--- WHAT TO PRODUCE ---
Among the lines below, take the one holding "have hsize : m.size", the one holding "canonicalFrom_ext (wf_iff.mp hwf).2.2", and all lines between them. Set them down exactly.

--- DATA SUPPLIED ---
- - -
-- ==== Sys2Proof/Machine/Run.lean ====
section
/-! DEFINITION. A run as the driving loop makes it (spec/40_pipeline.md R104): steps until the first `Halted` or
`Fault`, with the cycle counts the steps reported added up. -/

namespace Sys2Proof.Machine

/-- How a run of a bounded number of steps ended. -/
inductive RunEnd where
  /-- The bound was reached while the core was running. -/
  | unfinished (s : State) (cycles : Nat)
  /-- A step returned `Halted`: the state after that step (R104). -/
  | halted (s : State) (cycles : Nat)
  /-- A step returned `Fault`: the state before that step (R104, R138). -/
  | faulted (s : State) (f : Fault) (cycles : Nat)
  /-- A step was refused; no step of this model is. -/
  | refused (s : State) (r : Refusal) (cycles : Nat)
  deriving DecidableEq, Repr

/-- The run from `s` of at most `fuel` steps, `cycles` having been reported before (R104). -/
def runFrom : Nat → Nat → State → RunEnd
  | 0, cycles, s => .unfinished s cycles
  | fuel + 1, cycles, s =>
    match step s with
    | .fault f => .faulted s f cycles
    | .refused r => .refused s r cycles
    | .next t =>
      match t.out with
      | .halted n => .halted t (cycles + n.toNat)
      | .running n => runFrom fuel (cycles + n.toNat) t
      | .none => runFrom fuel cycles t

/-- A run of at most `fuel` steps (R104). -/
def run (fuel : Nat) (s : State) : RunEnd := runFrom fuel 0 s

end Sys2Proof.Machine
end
- - -
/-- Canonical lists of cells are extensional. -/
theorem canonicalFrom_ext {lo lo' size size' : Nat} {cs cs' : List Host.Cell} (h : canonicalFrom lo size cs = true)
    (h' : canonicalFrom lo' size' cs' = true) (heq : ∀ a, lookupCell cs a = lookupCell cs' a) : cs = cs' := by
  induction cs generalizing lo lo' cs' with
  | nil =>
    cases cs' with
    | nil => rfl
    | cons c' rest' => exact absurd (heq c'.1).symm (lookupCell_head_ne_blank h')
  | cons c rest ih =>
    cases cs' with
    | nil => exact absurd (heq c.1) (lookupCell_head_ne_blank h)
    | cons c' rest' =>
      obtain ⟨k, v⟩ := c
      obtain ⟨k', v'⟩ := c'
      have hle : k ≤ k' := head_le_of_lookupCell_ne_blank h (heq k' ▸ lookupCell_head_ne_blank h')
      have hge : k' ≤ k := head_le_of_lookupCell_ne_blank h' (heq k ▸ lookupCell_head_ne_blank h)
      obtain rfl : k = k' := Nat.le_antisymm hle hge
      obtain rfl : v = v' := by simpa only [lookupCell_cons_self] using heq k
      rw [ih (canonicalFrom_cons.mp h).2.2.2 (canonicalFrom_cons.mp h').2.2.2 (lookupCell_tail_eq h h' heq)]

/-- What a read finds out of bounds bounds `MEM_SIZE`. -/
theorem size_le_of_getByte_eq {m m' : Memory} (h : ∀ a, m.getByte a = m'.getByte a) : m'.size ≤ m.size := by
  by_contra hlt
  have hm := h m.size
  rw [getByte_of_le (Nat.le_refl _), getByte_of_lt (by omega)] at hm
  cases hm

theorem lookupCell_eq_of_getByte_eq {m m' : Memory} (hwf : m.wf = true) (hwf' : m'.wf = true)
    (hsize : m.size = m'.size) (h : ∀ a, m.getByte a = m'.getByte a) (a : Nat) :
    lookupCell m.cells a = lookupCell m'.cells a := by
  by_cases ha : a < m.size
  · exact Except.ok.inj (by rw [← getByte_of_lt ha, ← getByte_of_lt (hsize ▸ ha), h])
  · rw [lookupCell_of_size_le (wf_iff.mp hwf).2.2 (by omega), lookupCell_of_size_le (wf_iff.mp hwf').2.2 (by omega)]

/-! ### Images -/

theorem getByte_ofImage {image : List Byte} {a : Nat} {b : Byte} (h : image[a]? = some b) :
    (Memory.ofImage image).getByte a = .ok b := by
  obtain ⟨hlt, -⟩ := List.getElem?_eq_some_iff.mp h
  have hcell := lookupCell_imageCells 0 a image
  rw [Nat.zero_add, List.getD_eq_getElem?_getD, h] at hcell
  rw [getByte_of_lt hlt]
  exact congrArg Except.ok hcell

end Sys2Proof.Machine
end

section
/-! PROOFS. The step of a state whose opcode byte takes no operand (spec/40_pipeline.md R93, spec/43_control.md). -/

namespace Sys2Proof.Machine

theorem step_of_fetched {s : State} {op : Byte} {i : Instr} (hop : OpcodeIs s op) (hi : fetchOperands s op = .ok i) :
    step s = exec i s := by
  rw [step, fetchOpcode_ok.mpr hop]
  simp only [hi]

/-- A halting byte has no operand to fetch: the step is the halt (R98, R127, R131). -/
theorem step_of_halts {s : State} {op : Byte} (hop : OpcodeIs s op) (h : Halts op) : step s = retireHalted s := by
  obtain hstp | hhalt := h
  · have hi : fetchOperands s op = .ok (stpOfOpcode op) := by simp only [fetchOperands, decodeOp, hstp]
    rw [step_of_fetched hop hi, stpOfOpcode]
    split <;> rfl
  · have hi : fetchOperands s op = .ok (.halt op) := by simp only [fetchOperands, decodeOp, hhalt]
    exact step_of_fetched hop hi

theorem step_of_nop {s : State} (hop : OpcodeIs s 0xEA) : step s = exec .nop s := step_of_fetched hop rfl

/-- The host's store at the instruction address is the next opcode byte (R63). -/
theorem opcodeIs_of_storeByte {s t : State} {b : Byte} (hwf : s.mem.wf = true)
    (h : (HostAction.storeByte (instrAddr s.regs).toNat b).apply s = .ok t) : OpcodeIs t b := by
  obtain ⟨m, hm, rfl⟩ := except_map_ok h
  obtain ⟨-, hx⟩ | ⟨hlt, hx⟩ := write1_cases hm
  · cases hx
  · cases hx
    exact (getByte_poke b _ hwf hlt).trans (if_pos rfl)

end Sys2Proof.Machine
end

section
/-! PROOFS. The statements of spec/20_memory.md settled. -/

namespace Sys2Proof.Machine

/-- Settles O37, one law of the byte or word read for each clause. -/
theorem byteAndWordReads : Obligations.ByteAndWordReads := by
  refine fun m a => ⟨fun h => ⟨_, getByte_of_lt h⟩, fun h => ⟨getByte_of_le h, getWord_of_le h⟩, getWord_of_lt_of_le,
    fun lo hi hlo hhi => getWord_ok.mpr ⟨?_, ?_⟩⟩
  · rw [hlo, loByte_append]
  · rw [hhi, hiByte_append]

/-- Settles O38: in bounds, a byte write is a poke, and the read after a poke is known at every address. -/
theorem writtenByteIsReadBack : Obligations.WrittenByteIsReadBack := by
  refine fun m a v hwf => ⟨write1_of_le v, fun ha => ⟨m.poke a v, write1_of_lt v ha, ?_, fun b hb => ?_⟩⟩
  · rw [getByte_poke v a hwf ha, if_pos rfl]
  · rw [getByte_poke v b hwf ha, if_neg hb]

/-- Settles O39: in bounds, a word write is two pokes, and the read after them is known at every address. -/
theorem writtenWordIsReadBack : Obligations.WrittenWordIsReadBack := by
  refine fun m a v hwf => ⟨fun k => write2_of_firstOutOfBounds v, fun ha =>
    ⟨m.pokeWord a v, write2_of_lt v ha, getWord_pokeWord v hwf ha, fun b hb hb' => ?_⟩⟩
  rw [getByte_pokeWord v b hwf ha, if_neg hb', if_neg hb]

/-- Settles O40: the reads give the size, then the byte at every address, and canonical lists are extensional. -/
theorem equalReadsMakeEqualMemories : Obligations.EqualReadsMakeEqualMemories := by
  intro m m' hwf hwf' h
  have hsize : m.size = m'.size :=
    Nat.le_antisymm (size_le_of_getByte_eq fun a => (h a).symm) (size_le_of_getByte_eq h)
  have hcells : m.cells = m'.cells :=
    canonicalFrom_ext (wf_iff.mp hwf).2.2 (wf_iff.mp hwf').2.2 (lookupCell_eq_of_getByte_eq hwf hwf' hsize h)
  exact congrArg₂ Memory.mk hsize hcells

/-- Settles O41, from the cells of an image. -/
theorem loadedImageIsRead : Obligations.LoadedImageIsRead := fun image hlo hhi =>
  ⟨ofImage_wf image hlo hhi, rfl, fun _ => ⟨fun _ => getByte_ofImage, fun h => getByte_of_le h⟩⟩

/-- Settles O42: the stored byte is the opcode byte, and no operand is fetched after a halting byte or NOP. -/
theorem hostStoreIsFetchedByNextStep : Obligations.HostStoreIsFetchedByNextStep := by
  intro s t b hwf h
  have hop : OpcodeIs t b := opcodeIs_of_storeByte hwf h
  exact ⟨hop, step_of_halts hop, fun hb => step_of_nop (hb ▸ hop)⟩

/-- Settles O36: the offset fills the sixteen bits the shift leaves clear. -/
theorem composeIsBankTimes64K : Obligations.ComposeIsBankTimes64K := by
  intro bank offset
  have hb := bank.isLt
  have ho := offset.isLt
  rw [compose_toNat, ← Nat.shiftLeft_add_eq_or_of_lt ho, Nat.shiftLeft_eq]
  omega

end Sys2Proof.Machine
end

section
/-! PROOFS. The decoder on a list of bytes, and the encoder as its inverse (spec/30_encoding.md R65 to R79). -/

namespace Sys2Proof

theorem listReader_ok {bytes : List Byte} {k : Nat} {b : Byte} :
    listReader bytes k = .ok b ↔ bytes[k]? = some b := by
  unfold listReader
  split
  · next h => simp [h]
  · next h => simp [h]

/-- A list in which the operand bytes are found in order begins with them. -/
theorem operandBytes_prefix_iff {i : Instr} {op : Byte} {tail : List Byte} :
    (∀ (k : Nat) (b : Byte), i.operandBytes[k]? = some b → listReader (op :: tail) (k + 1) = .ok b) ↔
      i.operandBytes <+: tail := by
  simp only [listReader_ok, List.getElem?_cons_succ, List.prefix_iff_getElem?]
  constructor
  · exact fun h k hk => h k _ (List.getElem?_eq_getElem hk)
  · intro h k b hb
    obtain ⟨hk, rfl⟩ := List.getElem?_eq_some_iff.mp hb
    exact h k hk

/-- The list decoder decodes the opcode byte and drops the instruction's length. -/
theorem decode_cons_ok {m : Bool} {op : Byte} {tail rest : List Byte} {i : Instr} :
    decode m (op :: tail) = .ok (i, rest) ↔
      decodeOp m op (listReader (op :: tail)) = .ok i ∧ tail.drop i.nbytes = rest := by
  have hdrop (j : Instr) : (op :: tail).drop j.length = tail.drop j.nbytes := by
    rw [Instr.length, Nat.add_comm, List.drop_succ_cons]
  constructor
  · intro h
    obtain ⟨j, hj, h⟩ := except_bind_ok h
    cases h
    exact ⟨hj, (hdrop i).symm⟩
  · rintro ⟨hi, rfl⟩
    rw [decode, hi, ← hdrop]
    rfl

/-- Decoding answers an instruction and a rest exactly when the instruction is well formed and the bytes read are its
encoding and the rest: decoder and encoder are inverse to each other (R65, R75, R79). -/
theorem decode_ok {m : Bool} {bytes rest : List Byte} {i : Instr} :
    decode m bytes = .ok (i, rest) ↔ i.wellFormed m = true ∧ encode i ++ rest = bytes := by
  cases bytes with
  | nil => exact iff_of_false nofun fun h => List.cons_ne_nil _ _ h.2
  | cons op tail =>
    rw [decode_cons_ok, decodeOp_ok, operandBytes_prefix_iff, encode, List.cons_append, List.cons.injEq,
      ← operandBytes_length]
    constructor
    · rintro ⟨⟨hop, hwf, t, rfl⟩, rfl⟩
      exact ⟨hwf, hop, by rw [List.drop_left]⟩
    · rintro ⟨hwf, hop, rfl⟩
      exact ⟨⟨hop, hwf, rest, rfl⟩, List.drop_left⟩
- - -
--- FINISHED TASK ---
  have hsize : m.size = m'.size :=
    Nat.le_antisymm (size_le_of_getByte_eq fun a => (h a).symm) (size_le_of_getByte_eq h)
  have hcells : m.cells = m'.cells :=
    canonicalFrom_ext (wf_iff.mp hwf).2.2 (wf_iff.mp hwf').2.2 (lookupCell_eq_of_getByte_eq hwf hwf' hsize h)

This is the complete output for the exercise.